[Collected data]
+===+

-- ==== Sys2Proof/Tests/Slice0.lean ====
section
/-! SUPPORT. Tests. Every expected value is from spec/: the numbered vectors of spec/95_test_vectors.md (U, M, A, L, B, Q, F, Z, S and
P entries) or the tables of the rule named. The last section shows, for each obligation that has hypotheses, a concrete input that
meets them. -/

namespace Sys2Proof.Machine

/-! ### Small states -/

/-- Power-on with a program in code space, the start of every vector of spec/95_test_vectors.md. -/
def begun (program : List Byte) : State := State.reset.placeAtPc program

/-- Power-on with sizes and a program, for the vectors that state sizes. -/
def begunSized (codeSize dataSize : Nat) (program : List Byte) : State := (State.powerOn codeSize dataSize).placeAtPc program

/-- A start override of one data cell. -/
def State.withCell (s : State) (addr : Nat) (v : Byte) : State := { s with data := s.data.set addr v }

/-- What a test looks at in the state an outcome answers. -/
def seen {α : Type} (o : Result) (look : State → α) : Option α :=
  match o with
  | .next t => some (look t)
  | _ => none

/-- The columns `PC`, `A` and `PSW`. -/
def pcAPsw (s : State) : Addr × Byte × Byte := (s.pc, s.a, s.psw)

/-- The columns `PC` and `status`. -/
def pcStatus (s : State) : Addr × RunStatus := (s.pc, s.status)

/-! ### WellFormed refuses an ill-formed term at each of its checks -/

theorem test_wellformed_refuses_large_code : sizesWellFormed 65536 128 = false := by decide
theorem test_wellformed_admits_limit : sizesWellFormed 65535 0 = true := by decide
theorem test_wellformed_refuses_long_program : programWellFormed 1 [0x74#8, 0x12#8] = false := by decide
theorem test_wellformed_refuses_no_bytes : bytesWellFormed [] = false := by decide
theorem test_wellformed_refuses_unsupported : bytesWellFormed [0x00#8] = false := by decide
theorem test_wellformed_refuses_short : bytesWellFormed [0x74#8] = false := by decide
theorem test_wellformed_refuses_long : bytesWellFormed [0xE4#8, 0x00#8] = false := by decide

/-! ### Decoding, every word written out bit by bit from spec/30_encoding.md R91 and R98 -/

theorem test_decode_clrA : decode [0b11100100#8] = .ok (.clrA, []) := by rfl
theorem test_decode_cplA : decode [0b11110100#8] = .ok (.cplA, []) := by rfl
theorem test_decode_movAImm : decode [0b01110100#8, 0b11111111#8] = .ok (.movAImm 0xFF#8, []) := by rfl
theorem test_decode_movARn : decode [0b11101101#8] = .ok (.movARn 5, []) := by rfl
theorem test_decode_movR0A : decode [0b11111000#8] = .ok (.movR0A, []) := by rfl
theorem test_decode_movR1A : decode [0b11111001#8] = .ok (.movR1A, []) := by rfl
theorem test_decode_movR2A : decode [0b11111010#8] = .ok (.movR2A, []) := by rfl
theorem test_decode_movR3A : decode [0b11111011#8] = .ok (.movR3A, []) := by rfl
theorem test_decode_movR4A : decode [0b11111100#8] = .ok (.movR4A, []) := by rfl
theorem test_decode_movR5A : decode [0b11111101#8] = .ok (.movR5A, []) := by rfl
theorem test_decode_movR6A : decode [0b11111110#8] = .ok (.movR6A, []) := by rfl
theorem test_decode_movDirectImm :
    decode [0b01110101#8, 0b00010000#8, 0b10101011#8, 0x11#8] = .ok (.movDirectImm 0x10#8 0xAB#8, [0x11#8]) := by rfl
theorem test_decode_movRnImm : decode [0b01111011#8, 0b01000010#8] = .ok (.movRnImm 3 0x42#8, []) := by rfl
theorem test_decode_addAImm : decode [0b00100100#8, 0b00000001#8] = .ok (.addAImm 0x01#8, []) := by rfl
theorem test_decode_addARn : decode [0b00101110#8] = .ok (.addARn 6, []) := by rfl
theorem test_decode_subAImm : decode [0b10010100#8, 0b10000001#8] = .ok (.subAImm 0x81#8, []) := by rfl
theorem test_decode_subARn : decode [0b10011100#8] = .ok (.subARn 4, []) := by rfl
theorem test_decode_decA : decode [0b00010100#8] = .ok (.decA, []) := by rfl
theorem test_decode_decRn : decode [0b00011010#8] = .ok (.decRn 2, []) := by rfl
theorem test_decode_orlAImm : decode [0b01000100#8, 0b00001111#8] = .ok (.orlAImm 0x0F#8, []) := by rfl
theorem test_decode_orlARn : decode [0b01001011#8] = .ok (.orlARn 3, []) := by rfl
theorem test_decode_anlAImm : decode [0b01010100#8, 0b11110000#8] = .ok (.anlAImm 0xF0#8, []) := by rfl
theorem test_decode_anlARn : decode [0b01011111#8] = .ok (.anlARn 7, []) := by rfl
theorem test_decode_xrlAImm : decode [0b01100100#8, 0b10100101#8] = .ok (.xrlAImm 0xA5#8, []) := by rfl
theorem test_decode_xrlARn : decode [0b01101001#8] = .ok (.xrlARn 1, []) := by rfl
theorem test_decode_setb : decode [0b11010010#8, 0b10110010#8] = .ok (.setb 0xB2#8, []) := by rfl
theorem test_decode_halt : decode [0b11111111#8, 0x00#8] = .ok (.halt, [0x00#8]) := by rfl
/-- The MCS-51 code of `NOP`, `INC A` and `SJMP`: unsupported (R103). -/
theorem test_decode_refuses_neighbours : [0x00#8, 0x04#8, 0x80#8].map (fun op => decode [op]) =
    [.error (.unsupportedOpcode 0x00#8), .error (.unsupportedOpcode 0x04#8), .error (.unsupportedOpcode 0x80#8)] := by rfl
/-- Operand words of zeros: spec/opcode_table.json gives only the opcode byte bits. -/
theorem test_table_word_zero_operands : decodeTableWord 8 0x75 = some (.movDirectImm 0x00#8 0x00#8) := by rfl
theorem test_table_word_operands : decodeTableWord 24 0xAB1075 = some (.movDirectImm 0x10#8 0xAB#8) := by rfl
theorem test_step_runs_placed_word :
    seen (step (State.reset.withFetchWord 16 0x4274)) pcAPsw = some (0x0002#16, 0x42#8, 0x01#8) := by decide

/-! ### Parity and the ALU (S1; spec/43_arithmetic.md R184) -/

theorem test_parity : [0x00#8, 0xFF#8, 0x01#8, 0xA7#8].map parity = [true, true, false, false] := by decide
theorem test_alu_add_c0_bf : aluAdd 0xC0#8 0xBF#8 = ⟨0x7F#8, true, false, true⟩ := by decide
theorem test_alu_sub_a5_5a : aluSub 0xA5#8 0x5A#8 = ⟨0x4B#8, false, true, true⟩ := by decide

+===+

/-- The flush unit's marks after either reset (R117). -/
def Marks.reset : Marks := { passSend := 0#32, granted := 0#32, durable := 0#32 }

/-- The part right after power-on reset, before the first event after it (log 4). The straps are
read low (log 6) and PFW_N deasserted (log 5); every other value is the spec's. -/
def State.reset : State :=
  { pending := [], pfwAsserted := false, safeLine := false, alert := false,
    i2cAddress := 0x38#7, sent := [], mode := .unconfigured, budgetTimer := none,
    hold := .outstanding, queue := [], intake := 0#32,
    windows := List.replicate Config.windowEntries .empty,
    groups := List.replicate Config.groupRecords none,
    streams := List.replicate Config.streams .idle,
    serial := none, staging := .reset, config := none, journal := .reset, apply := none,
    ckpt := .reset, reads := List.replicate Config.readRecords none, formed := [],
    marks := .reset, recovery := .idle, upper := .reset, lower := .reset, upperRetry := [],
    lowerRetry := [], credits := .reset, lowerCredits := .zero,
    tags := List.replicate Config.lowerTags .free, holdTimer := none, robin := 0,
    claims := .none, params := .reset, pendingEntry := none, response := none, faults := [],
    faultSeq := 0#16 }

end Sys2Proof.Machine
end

+===+

● Required work
The required output is the stretch of entries above from the line containing "theorem test_decode_anlAImm : decode" through the line containing "theorem test_decode_xrlAImm : decode", reproduced exactly.

● Solution below
theorem test_decode_anlAImm : decode [0b01010100#8, 0b11110000#8] = .ok (.anlAImm 0xF0#8, []) := by rfl
theorem test_decode_anlARn : decode [0b01011111#8] = .ok (.anlARn 7, []) := by rfl
theorem test_decode_xrlAImm : decode [0b01100100#8, 0b10100101#8] = .ok (.xrlAImm 0xA5#8, []) := by rfl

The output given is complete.